Available eBook Formats [Secure eReader (recommended)/Mobipocket/Microsoft Reader/Adobe - What's this?]: SECURE MOBIPOCKET FORMAT [360 KB], SECURE MICROSOFT READER FORMAT [261 KB] - Requires Microsoft Reader 2.1.1 for PCs, or Microsoft Reader 2.2.2 on Pocket PC 2002 handheld devices. Some older Pocket PCs can be upgraded. Learn More., SECURE EREADER (RECOMMENDED) FORMAT [189 KB], SECURE ADOBE FORMAT [769 KB]
Words: 90000
Reading time: 257-360 min.
Secure Adobe: Printing DISABLED, Read-aloud DISABLED
Other formats: Printing DISABLED, Read-aloud DISABLED
Microsoft Reader ISBN: 9780385504867
Adobe Reader ISBN: 9780385504867
Mobipocket Reader ISBN: 9780385504867
eReader ISBN: 9780385504867
GEOGRAPHIC RESTRICTIONS: The publisher of this eBook only allows sale to customers in: US


Preface

Last year, retiring United States Senator Daniel Patrick Moynihan was asked to identify the biggest change he had seen in his forty-year political career. Moynihan, a public intellectual who has served presidents of both parties with distinction, responded: "The biggest change, in my judgment, is that the family structure has come apart all over the North Atlantic world." This momentous transformation, Moynihan added, had occurred in "an historical instant. Something that was not imaginable forty years ago has happened."

Indeed it has, and we are all very much the worse for it. Virtually every opinion poll shows that the American people are deeply worried about the state of the family. They have good reason to be worried -- even, I would say, frightened. Compared to a generation ago, American families today are much less stable; marriage is far less central; divorce, out-of-wedlock births, and cohabitation are vastly more common; and children are more vulnerable and neglected, less well-off, and less valued. Public attitudes toward marriage, sexual ethics, and child-rearing have radically altered for the worse.

In sum, the family has suffered a blow that has no historical precedent -- and one that has enormous ramifications for American society. To be sure, there are some among us who, for reasons of their own, have welcomed the family's dissolution; a number of them -- and their arguments -- will be duly making their appearance in the course of this book. On the other side, there are some who, having taken the full measure of social loss entailed in the "coming-apart" Senator Moynihan referred to, have succumbed to a near-fatalistic despair, concluding that we are so far sunk in decadence that nothing will pull us out of it.

One of my major purposes in the pages that follow is to refute and repudiate the "liberationists" among us. But in some ways that task, arduous as it is, is easier than dealing with the apathy and surrender of those who see no way out.
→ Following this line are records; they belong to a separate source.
-- ==== Sys2Proof/Syntax.lean ====
section
/-!
DEFINITION. The commands of the block: one constructor per row of spec/opcode_table.json, with the operands its rule gives it.
-/
namespace Sys2Proof

/-- What both safety channels saw around the low pulse of one test-pulse output (R320): bit n of each word is FIOn, at the last sample
of the pulse, and 1 where the samples just before and just after it both read 1. -/
structure Pulse where
  tp : BitVec 2
  lastA : W
  lastB : W
  aroundA : W
  aroundB : W
  deriving DecidableEq, Repr

/-- The pins of one safety output as a channel's comparators read them. SQnH: 0 at or below 5 V, 1 up to 12 V, 2 above 12 V, 3 at or
above VF - 2 V. SQnL: 0 at or below 2 V, 1 up to 12 V, 2 above 12 V (R329). -/
structure SqPins where
  high : BitVec 2
  low : BitVec 2
  deriving DecidableEq, Repr
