-- ==== Sys2Proof/Machine/RegMap.lean ====
section
/-!
DEFINITION. The register map of PF0 BAR0 (rule R35, the register tables of spec/02 to spec/16).
One address function per register (a group of registers takes its index, outer index first) and one table of rows
that gives each register its reset value and, for each access type of rule R469, the mask of its bits of that type.
A register the spec calls RO, or a reserved field, appears in no mask.
-/
namespace Sys2Proof.Machine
And so another of my major purposes will be to show why such feelings of surrender are misplaced and even morally unworthy of us. Bad as is the situation of the American family, we still have within us the power to change our ways and reclaim our legacy.

* * *

But my first task is to place the dissolution of the American family in its proper context. What is the state of marriage and the family in the first decade of the twenty-first century? How extensive is the damage? What might account for it? Is it irreversible? These are the sorts of questions I explore and try to answer in Chapter One.
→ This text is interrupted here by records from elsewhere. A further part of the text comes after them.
-- ==== Sys2Proof/Machine/Store.lean ====
section
/-!
DEFINITION. The stores, their pages and their owners, and the translation of partition addresses
(spec/02 R36, R37; spec/06 R163 to R168, R172 to R175).
-/
namespace Sys2Proof.Machine

/-! ### Bytes and words of the stores -/

/-- What a store byte that nothing has written reads as: zero, since every page is zeroed after reset (R168). DESIGN CHOICE (log 189). -/
def memDefault : Nat → Byte := fun _ => 0

/-- The canonical form of the stores' contents. -/
def Memory.wf (m : FMap Byte) : Bool := FMap.wf memDefault m

/-- The byte at BAR2 offset `a`. -/
def State.rdByte (s : State) (a : Nat) : Byte := FMap.get memDefault s.mem a
/-- Write the byte at BAR2 offset `a`. -/
def State.wrByte (s : State) (a : Nat) (v : Byte) : State := { s with mem := FMap.set memDefault s.mem a v }
/-- Write bytes from BAR2 offset `a` upwards. -/
def State.wrBytes (s : State) (a : Nat) : List Byte → State
  | [] => s
  | b :: bs => (s.wrByte a b).wrBytes (a + 1) bs
/-- `n` bytes from BAR2 offset `a` upwards. -/
def State.rdBytes (s : State) (a n : Nat) : List Byte := (List.range n).map (fun i => s.rdByte (a + i))
/-- The word at BAR2 offset `a` (a multiple of 4), little-endian (R466). -/
def State.rdMem (s : State) (a : Nat) : W :=
  wordOfBytes (s.rdByte a) (s.rdByte (a + 1)) (s.rdByte (a + 2)) (s.rdByte (a + 3))
/-- Whether the word at BAR2 offset `a` holds an uncorrectable error. -/
def State.isBad (s : State) (a : Nat) : Bool := FMap.get (fun _ => false) s.bad a
/-- Mark or unmark the word at BAR2 offset `a`. -/
def State.setBad (s : State) (a : Nat) (v : Bool) : State := { s with bad := FMap.set (fun _ => false) s.bad a v }
/-- Mark the 64 B line that holds BAR2 offset `a` dirty for the pair's mirror; only a pair member tracks lines (R254). -/
def State.markLine (s : State) (a : Nat) : State :=
  if s.rb aRU_CFG 31 then { s with dirty := FMap.set (fun _ => false) s.dirty (a / 64) true } else s
/-- Write the word at BAR2 offset `a` with fresh check bits. -/
def State.wrMem (s : State) (a : Nat) (w : W) : State := ((s.wrBytes a (bytesOf w)).setBad a false).markLine a

/-! ### Pages (table "Page states") -/

/-- The page states, coded as `TR_OWN_*.STATE`. -/
def pgFree : Nat := 0
/-- Zeroing. -/
def pgZeroing : Nat := 1
/-- Staged. -/
def pgStaged : Nat := 2
/-- Owned. -/
def pgOwned : Nat := 3
/-- Device. -/
def pgDevice : Nat := 4
/-- Retired. -/
def pgRetired : Nat := 5

/-- Pages of store `k` (0 program, 1 data, 2 image). -/
def pageCount (k : Nat) : Nat := if k = 0 then 8192 else if k = 1 then 16384 else 4096
/-- BAR2 bytes of one page of store `k`: 4 Ki program words take 16 KiB of containers. -/
def pageBytes (k : Nat) : Nat := if k = 0 then 0x4000 else 0x1000
/-- BAR2 offset of page `n` of store `k` (table "PF0 BAR2 store windows"). -/
def pageBase (k n : Nat) : Nat :=
  if k = 0 then n * 0x4000 else if k = 1 then 0x8000000 + n * 0x1000 else 0xC000000 + n * 0x1000
/-- The ownership word of page `n` of store `k`. -/
def ownAddr (k n : Nat) : Nat := if k = 0 then aTR_OWN_PROG n else if k = 1 then aTR_OWN_DATA n else aTR_OWN_IMG n
/-- `TR_FREE_*` of store `k`. -/
def freeAddr (k : Nat) : Nat := if k = 0 then aTR_FREE_PROG else if k = 1 then aTR_FREE_DATA else aTR_FREE_IMG

/-- State of page `n` of store `k`. -/
def State.pgState (s : State) (k n : Nat) : Nat := s.rf (ownAddr k n) 31 29
/-- Owner of page `n` of store `k` while it is Staged or Owned. -/
def State.pgPart (s : State) (k n : Nat) : Nat := s.rf (ownAddr k n) 25 16
/-- Whether retirement of the page is pending. -/
def State.pgRetp (s : State) (k n : Nat) : Bool := s.rb (ownAddr k n) 28

/-- Count a page in or out of `TR_FREE_*` by the state it leaves and the state it enters. -/
def State.countPage (s : State) (k old new : Nat) : State :=
  let z := s.rf (freeAddr k) 31 16 + (if new = pgZeroing then 1 else 0) - (if old = pgZeroing then 1 else 0)
  let f := s.rf (freeAddr k) 15 0 + (if new = pgFree then 1 else 0) - (if old = pgFree then 1 else 0)
  s.setReg (freeAddr k) (BitVec.ofNat 32 (z * 65536 + f))

/-- Whether a page in state `st` keeps a pending retirement: Staged, Owned or Device (R191 to R193). -/
def keepsRetp (st : Nat) : Bool := decide (pgStaged ≤ st ∧ st ≤ pgDevice)
/-- Page `n` of store `k` enters state `st` with owner `p`; RETP stays while the page is Staged, Owned or Device, and clears otherwise. -/
def State.setPage (s : State) (k n st p : Nat) : State :=
  (s.countPage k (s.pgState k n) st).setReg (ownAddr k n)
    (BitVec.ofNat 32 (st * 2 ^ 29 + (s.pgRetp k n && keepsRetp st).toNat * 2 ^ 28 + p * 2 ^ 16))

/-- A page leaves its owner: it enters Zeroing, at the end of the bulk unit's queue (R165, R166). -/
def State.toZeroing (s : State) (k n : Nat) : State :=
  { s.setPage k n pgZeroing 0 with zeroQ := s.zeroQ ++ [(k, n)] }

/-- The key of page `n` of store `k` in the retirement list. -/
def retKey (k n : Nat) : Nat := k * 16384 + n
/-- Whether the retirement list names page `n` of store `k`. -/
def State.listedRet (s : State) (k n : Nat) : Bool := FMap.get (fun _ => false) s.retList (retKey k n)
/-- Pages of store `k` in the retirement list. -/
def State.retCount (s : State) (k : Nat) : Nat := (s.retList.filter (fun e => e.1 / 16384 == k)).length
/-- A page is Retired and enters the retirement list, which holds 256 pages of each store (R195). -/
def State.retireNow (s : State) (k n : Nat) : State :=
  let s1 := s.setPage k n pgRetired 0
  if s1.retCount k < 256 then { s1 with retList := FMap.set (fun _ => false) s1.retList (retKey k n) true } else s1

/-- A page leaves its owner by R176, R178 or R192: Retired where RETP is 1, Zeroing otherwise. -/
def State.leaveOwner (s : State) (k n : Nat) : State :=
  if s.pgRetp k n then s.retireNow k n else s.toZeroing k n

/-- The retirement copy in progress for partition `p` is abandoned; the page it was made into leaves (R192, table "Faults at each
point"). DEDUCED (log 95). -/
def State.abandonCopy (s : State) (p : Nat) : State :=
  match s.retCopy with
  | some (k, _, f, q) => if q = p then { s.toZeroing k f with retCopy := none } else s
  | none => s

/-- Set RETP of the page that holds BAR2 offset `a` (R191). -/
def pageOf (a : Nat) : Nat × Nat :=
  if a < 0x8000000 then (0, a / 0x4000) else if a < 0xC000000 then (1, (a - 0x8000000) / 0x1000)
  else (2, (a - 0xC000000) / 0x1000)
/-- Set RETP of the page that holds BAR2 offset `a` (R191). -/
def State.markRetp (s : State) (a : Nat) : State :=
  s.setRf (ownAddr (pageOf a).1 (pageOf a).2) 28 28 1

/-- Clear every byte and error of a page (R165). -/
def State.clearPage (s : State) (k n : Nat) : State :=
  let b := pageBase k n
  { s with mem := FMap.forget (fun a => decide (b ≤ a ∧ a < b + pageBytes k)) s.mem,
           bad := FMap.forget (fun a => decide (b ≤ a ∧ a < b + pageBytes k)) s.bad }

/-- The pages of store `k` in ascending order that satisfy `q`, from page `i` on, at most `n` looked at. -/
def pagesWhere (q : Nat → Bool) : Nat → Nat → List Nat
  | 0, _ => []
  | n + 1, i => if q i then i :: pagesWhere q n (i + 1) else pagesWhere q n (i + 1)

/-! ### Translation (R172 to R174) -/

/-- Entries of one partition. -/
def entriesPerPart : Nat := 2432
/-- First entry of store `k` among a partition's entries. -/
def entryBase (k : Nat) : Nat := if k = 0 then 0 else if k = 1 then 256 else 2304
/-- Virtual pages of store `k`. -/
def entryCount (k : Nat) : Nat := if k = 0 then 256 else if k = 1 then 2048 else 128
/-- The key of partition `p`'s entry for virtual page `v` of store `k`. -/
def entryKey (p k v : Nat) : Nat := p * entriesPerPart + entryBase k + v
/-- The store whose entries hold index `i` of a partition. -/
def entryKind (i : Nat) : Nat := if i < 256 then 0 else if i < 2304 then 1 else 2

/-- Applied entry. -/
def State.entA (s : State) (key : Nat) : W := FMap.get (fun _ => 0) s.trA key
/-- Pending entry. -/
def State.entP (s : State) (key : Nat) : W := FMap.get (fun _ => 0) s.trP key
/-- Set an applied entry. -/
def State.setEntA (s : State) (key : Nat) (w : W) : State := { s with trA := FMap.set (fun _ => 0) s.trA key w }
/-- Set a pending entry. -/
def State.setEntP (s : State) (key : Nat) (w : W) : State := { s with trP := FMap.set (fun _ => 0) s.trP key w }
/-- Whether an entry maps its page. -/
def entV (w : W) : Bool := bitAt w 31
/-- The physical page an entry names. -/
def entPPN (w : W) : Nat := fld w 13 0

/-- What a lookup gives: the BAR2 offset, no mapping, or an entry with an uncorrectable error. A word beyond the space has no mapping. -/
inductive Loc where
  | at (a : Nat) | unmapped | corrupt (key : Nat)
  deriving DecidableEq, Repr

/-- Words of one page of store `k`. -/
def pageWords (k : Nat) : Nat := if k = 0 then 4096 else 1024

/-- Look up word `w` of store `k` of partition `p` in the map `ent` (R173: one lookup, nothing else). -/
def State.lookIn (s : State) (ent : Nat → W) (p k w : Nat) : Loc :=
  let key := entryKey p k (w / pageWords k)
  if entryCount k ≤ w / pageWords k then .unmapped
  else if FMap.get (fun _ => false) s.trBad key then .corrupt key
  else if entV (ent key) then .at (pageBase k (entPPN (ent key)) + w % pageWords k * 4)
  else .unmapped

/-- Look up word `w` of store `k` of partition `p` in its applied map. -/
def State.look (s : State) (p k w : Nat) : Loc := s.lookIn s.entA p k w

/-- Word `w` of word space (`img` false) or image space of partition `p`, as the store holds it; none where the page is
not mapped or the word has an uncorrectable error. -/
def State.peek (s : State) (p : Nat) (img : Bool) (w : Nat) : Option W :=
  match s.look p (if img then 2 else 1) w with
  | .at a => if s.isBad a then none else some (s.rdMem a)
  | _ => none

/-- `n` words from `w` in word space of partition `p`, wrapping at 2^21; none where any of them cannot be read. -/
def State.peekWords (s : State) (p w : Nat) : Nat → Option (List W)
  | 0 => some []
  | n + 1 =>
    match s.peek p false (w % 2 ^ 21), s.peekWords p (w + 1) n with
    | some x, some xs => some (x :: xs)
    | _, _ => none

/-- Write a word of word or image space of partition `p`; unchanged where it is not mapped. -/
def State.poke (s : State) (p : Nat) (img : Bool) (w : Nat) (v : W) : State :=
  match s.look p (if img then 2 else 1) w with
  | .at a => s.wrMem a v
  | _ => s

/-- Write words from `w` in word space of partition `p`. -/
def State.pokeWords (s : State) (p w : Nat) : List W → State
  | [] => s
  | v :: vs => (s.poke p false (w % 2 ^ 21) v).pokeWords p (w + 1) vs

/-- Whether `n` words from `w` of word space of partition `p` are all mapped. -/
def State.mapped (s : State) (p w : Nat) : Nat → Bool
  | 0 => true
  | n + 1 => (match s.look p 1 (w % 2 ^ 21) with | .at _ => true | _ => false) && s.mapped p (w + 1) n

end Sys2Proof.Machine
end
Understanding social change of such magnitude concerning matters that touch on the most delicate and intimate areas of human life is a very large challenge -- the more so since the change has taken place in so compressed a period of time and is not yet over. There are things we simply do not now comprehend. But our inability to explain everything does not mean we cannot make sense of some things. For there are, in fact, many things we do know and many other things we can reasonably surmise through the exercise of common sense and with the aid of history and human experience.

Hence my second task, which is to place our current situation in a broader historical perspective. How have marriage and family evolved over the ages? This is the story narrated in Chapter Two. It has many twists and turns, and it will, I think, surprise and intrigue many readers. In looking at five distinct periods in the history of the Western world, we will find that the institution of marriage has been anything but static; to the contrary, it has frequently adapted to new circumstances and has often become stronger and better as a result. At the same time, there are certain essentials that have remained relatively constant -- core purposes that we need to fight mightily to preserve and protect.

Next, I take up what I consider to be the most important contemporary challenges to marriage and the modern family: cohabitation, illegitimacy, fatherlessness, homosexual unions, and divorce. In the three chapters that deal with these topics, I explore the principal arguments made by those who either favor contemporary developments, or accept them as inevitable, or believe they represent viable alternatives to "traditional" arrangements. My attempt to respond to these arguments is, I hope, candid, civil, and intellectually serious.

But my point in these chapters, as throughout this book, is not to engage in debate merely for debate's sake. Rather, it is actively to counter the growing acceptance of certain ideas -- the idea, for example, that all arrangements (single mother, single father, gay partners, two-parent families) are essentially equivalent when it comes to raising children. To put it another way, the point is to give public expression to the private concerns of many Americans, to reinforce moral sentiments they may still hold but are now hesitant to act on or even articulate, and to attempt to persuade those who do not share such concerns.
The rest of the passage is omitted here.